* _TASK OBJECTIVE_
Below are some entries; write out each one of them exactly.

(Saved entries)
____

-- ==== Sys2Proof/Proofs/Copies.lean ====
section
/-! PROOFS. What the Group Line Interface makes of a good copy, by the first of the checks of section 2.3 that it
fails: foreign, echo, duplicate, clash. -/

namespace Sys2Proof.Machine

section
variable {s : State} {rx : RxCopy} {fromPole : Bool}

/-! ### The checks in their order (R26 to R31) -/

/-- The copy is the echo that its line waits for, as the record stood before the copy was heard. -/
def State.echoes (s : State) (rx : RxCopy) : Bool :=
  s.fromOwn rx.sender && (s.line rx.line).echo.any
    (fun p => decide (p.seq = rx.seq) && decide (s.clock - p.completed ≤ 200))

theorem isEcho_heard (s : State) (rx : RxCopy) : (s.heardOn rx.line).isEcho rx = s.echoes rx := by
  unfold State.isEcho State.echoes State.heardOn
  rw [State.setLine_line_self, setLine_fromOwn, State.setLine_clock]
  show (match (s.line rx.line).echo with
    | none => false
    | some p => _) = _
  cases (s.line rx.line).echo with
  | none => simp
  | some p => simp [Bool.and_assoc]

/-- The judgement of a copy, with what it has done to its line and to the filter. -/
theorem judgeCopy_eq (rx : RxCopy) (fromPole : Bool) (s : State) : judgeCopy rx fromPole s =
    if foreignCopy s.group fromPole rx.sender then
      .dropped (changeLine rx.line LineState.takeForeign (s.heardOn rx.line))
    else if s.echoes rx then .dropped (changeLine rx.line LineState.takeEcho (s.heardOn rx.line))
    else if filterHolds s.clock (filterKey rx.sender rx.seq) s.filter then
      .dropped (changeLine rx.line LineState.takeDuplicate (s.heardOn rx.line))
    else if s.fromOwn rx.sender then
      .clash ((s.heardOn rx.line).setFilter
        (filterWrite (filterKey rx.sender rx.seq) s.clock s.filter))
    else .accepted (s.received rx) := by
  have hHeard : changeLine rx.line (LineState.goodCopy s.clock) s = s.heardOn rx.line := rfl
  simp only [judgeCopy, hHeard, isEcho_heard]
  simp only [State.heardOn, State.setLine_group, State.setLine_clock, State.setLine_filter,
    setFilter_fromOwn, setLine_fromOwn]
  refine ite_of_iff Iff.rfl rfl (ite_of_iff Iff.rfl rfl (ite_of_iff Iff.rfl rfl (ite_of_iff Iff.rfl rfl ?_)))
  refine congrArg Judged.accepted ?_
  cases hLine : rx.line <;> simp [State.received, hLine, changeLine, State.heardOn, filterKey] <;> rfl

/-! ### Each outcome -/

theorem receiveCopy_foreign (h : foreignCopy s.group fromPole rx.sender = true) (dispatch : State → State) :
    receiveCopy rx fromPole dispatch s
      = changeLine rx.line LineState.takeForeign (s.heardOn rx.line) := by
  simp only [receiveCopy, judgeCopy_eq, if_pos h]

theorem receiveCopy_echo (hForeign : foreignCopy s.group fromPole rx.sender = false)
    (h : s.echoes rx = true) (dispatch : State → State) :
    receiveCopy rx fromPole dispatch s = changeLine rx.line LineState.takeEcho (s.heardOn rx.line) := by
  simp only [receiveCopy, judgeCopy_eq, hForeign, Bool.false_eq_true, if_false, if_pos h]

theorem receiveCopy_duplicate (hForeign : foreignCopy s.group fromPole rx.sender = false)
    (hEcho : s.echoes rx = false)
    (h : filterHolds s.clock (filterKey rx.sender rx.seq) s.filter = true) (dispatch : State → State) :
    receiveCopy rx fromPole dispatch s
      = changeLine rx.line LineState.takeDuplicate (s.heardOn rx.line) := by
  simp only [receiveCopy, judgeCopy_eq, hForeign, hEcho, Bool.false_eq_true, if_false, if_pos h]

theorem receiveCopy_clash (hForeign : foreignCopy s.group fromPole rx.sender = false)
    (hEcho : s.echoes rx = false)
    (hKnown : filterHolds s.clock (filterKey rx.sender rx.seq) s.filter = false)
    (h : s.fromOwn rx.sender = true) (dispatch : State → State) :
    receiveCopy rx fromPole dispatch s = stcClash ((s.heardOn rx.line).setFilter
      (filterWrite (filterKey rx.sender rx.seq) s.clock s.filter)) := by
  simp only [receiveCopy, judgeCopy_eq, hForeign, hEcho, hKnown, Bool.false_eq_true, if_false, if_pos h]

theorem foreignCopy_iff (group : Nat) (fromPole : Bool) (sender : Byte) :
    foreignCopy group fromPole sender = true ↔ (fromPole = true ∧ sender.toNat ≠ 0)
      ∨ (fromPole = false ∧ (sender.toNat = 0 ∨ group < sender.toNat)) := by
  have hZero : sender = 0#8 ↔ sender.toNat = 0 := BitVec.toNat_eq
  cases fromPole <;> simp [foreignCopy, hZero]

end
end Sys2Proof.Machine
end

____

* _TASK RESPONSE_
-- ==== Sys2Proof/Proofs/Copies.lean ====
section
/-! PROOFS. What the Group Line Interface makes of a good copy, by the first of the checks of section 2.3 that it
fails: foreign, echo, duplicate, clash. -/

namespace Sys2Proof.Machine

section
variable {s : State} {rx : RxCopy} {fromPole : Bool}

/-! ### The checks in their order (R26 to R31) -/

/-- The copy is the echo that its line waits for, as the record stood before the copy was heard. -/
def State.echoes (s : State) (rx : RxCopy) : Bool :=
  s.fromOwn rx.sender && (s.line rx.line).echo.any
    (fun p => decide (p.seq = rx.seq) && decide (s.clock - p.completed ≤ 200))

theorem isEcho_heard (s : State) (rx : RxCopy) : (s.heardOn rx.line).isEcho rx = s.echoes rx := by
  unfold State.isEcho State.echoes State.heardOn
  rw [State.setLine_line_self, setLine_fromOwn, State.setLine_clock]
  show (match (s.line rx.line).echo with
    | none => false
    | some p => _) = _
  cases (s.line rx.line).echo with
  | none => simp
  | some p => simp [Bool.and_assoc]

/-- The judgement of a copy, with what it has done to its line and to the filter. -/
theorem judgeCopy_eq (rx : RxCopy) (fromPole : Bool) (s : State) : judgeCopy rx fromPole s =
    if foreignCopy s.group fromPole rx.sender then
      .dropped (changeLine rx.line LineState.takeForeign (s.heardOn rx.line))
    else if s.echoes rx then .dropped (changeLine rx.line LineState.takeEcho (s.heardOn rx.line))
    else if filterHolds s.clock (filterKey rx.sender rx.seq) s.filter then
      .dropped (changeLine rx.line LineState.takeDuplicate (s.heardOn rx.line))
    else if s.fromOwn rx.sender then
      .clash ((s.heardOn rx.line).setFilter
        (filterWrite (filterKey rx.sender rx.seq) s.clock s.filter))
    else .accepted (s.received rx) := by
  have hHeard : changeLine rx.line (LineState.goodCopy s.clock) s = s.heardOn rx.line := rfl
  simp only [judgeCopy, hHeard, isEcho_heard]
  simp only [State.heardOn, State.setLine_group, State.setLine_clock, State.setLine_filter,
    setFilter_fromOwn, setLine_fromOwn]
  refine ite_of_iff Iff.rfl rfl (ite_of_iff Iff.rfl rfl (ite_of_iff Iff.rfl rfl (ite_of_iff Iff.rfl rfl ?_)))
  refine congrArg Judged.accepted ?_
  cases hLine : rx.line <;> simp [State.received, hLine, changeLine, State.heardOn, filterKey] <;> rfl

/-! ### Each outcome -/

theorem receiveCopy_foreign (h : foreignCopy s.group fromPole rx.sender = true) (dispatch : State → State) :
    receiveCopy rx fromPole dispatch s
      = changeLine rx.line LineState.takeForeign (s.heardOn rx.line) := by
  simp only [receiveCopy, judgeCopy_eq, if_pos h]

theorem receiveCopy_echo (hForeign : foreignCopy s.group fromPole rx.sender = false)
    (h : s.echoes rx = true) (dispatch : State → State) :
    receiveCopy rx fromPole dispatch s = changeLine rx.line LineState.takeEcho (s.heardOn rx.line) := by
  simp only [receiveCopy, judgeCopy_eq, hForeign, Bool.false_eq_true, if_false, if_pos h]

theorem receiveCopy_duplicate (hForeign : foreignCopy s.group fromPole rx.sender = false)
    (hEcho : s.echoes rx = false)
    (h : filterHolds s.clock (filterKey rx.sender rx.seq) s.filter = true) (dispatch : State → State) :
    receiveCopy rx fromPole dispatch s
      = changeLine rx.line LineState.takeDuplicate (s.heardOn rx.line) := by
  simp only [receiveCopy, judgeCopy_eq, hForeign, hEcho, Bool.false_eq_true, if_false, if_pos h]

theorem receiveCopy_clash (hForeign : foreignCopy s.group fromPole rx.sender = false)
    (hEcho : s.echoes rx = false)
    (hKnown : filterHolds s.clock (filterKey rx.sender rx.seq) s.filter = false)
    (h : s.fromOwn rx.sender = true) (dispatch : State → State) :
    receiveCopy rx fromPole dispatch s = stcClash ((s.heardOn rx.line).setFilter
      (filterWrite (filterKey rx.sender rx.seq) s.clock s.filter)) := by
  simp only [receiveCopy, judgeCopy_eq, hForeign, hEcho, hKnown, Bool.false_eq_true, if_false, if_pos h]

theorem foreignCopy_iff (group : Nat) (fromPole : Bool) (sender : Byte) :
    foreignCopy group fromPole sender = true ↔ (fromPole = true ∧ sender.toNat ≠ 0)
      ∨ (fromPole = false ∧ (sender.toNat = 0 ∨ group < sender.toNat)) := by
  have hZero : sender = 0#8 ↔ sender.toNat = 0 := BitVec.toNat_eq
  cases fromPole <;> simp [foreignCopy, hZero]

end
end Sys2Proof.Machine
end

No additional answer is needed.